■ **What the task requires**: From the entries that follow, pick out all lines holding "SlotId".
━━━━━ The data ━━━━━
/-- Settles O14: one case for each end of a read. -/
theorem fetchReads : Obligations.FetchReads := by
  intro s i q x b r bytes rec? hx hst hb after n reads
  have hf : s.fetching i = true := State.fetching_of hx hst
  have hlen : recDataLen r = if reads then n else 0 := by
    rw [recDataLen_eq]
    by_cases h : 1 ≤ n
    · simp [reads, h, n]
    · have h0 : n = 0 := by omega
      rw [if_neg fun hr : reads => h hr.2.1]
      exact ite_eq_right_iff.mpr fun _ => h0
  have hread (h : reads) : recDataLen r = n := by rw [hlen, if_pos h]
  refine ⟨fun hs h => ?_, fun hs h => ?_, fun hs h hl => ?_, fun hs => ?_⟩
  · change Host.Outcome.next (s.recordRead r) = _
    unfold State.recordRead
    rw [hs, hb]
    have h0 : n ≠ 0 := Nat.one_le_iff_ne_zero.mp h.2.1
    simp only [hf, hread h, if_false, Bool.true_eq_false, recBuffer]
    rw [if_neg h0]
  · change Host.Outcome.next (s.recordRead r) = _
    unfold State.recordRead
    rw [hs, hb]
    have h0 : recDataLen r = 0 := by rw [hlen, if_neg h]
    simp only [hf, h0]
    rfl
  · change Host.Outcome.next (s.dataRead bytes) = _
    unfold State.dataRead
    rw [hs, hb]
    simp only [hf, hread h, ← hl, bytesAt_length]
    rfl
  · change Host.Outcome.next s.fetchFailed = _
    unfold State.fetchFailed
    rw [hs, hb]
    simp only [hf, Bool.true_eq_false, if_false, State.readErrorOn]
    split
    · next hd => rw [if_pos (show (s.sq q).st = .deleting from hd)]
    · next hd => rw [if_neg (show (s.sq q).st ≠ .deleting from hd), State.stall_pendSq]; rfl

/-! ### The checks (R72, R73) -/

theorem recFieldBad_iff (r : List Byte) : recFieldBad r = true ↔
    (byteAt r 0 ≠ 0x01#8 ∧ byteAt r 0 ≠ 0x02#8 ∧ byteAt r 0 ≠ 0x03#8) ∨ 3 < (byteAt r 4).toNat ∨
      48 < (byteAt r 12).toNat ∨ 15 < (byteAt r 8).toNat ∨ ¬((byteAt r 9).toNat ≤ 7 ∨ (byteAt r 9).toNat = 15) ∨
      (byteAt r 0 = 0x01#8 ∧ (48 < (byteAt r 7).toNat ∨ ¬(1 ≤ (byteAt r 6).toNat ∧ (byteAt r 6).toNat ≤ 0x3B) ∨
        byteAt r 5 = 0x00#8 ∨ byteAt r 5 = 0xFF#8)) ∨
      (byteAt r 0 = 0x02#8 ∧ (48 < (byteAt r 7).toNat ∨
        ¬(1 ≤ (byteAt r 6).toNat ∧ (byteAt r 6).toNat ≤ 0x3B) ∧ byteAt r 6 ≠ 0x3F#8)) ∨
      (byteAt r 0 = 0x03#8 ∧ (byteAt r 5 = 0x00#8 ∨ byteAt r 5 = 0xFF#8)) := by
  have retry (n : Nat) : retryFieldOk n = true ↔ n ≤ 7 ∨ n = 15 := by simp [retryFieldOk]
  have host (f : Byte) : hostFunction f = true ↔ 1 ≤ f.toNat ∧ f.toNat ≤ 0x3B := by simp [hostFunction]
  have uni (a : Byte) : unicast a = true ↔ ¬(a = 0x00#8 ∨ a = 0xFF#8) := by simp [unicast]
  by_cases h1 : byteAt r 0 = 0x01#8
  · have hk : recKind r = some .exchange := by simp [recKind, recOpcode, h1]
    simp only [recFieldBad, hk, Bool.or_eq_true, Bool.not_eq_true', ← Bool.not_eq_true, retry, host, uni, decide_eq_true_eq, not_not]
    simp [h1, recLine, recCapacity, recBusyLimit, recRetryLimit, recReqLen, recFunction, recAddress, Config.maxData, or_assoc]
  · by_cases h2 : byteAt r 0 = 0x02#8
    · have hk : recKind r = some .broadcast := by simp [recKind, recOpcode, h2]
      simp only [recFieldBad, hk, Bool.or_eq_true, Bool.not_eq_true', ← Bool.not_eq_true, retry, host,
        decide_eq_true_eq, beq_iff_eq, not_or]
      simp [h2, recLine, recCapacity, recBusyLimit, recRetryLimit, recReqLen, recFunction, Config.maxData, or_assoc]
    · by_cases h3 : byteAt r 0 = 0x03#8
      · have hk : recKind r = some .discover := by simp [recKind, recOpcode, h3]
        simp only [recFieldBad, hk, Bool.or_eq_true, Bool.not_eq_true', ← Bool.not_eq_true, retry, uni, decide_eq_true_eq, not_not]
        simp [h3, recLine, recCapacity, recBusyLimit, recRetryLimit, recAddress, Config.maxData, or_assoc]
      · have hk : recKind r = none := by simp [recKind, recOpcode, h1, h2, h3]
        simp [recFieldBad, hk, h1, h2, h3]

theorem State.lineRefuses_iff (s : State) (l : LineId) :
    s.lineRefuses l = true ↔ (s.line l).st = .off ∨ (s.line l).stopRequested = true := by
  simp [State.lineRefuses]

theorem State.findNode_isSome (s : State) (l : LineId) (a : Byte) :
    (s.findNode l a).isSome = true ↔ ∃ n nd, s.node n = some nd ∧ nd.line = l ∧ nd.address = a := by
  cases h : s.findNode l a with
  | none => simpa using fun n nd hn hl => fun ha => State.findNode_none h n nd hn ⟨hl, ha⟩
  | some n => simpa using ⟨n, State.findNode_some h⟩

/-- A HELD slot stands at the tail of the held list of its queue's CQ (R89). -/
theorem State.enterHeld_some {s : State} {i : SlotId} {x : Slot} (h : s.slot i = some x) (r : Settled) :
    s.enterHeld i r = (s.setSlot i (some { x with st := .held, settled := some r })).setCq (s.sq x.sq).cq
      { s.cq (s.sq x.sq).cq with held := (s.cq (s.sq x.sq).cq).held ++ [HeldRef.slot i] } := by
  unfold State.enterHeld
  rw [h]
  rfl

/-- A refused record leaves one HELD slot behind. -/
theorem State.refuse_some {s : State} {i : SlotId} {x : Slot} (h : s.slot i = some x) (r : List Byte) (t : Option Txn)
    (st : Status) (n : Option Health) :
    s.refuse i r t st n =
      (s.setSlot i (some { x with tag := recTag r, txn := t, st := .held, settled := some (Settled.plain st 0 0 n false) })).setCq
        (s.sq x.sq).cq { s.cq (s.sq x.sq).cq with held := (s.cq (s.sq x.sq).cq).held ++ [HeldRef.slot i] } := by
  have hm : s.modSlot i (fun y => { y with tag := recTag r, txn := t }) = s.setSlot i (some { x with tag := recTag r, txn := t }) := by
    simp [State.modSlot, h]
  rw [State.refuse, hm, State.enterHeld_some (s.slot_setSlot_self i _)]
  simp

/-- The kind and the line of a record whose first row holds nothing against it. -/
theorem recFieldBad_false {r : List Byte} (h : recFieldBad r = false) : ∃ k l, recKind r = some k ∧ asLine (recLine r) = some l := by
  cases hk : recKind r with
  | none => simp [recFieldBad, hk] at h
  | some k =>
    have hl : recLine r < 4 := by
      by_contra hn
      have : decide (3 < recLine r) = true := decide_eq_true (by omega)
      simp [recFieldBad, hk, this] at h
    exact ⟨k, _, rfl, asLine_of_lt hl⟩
━━━━━
■ **Output for this exercise**:
theorem State.enterHeld_some {s : State} {i : SlotId} {x : Slot} (h : s.slot i = some x) (r : Settled) :
theorem State.refuse_some {s : State} {i : SlotId} {x : Slot} (h : s.slot i = some x) (r : List Byte) (t : Option Txn)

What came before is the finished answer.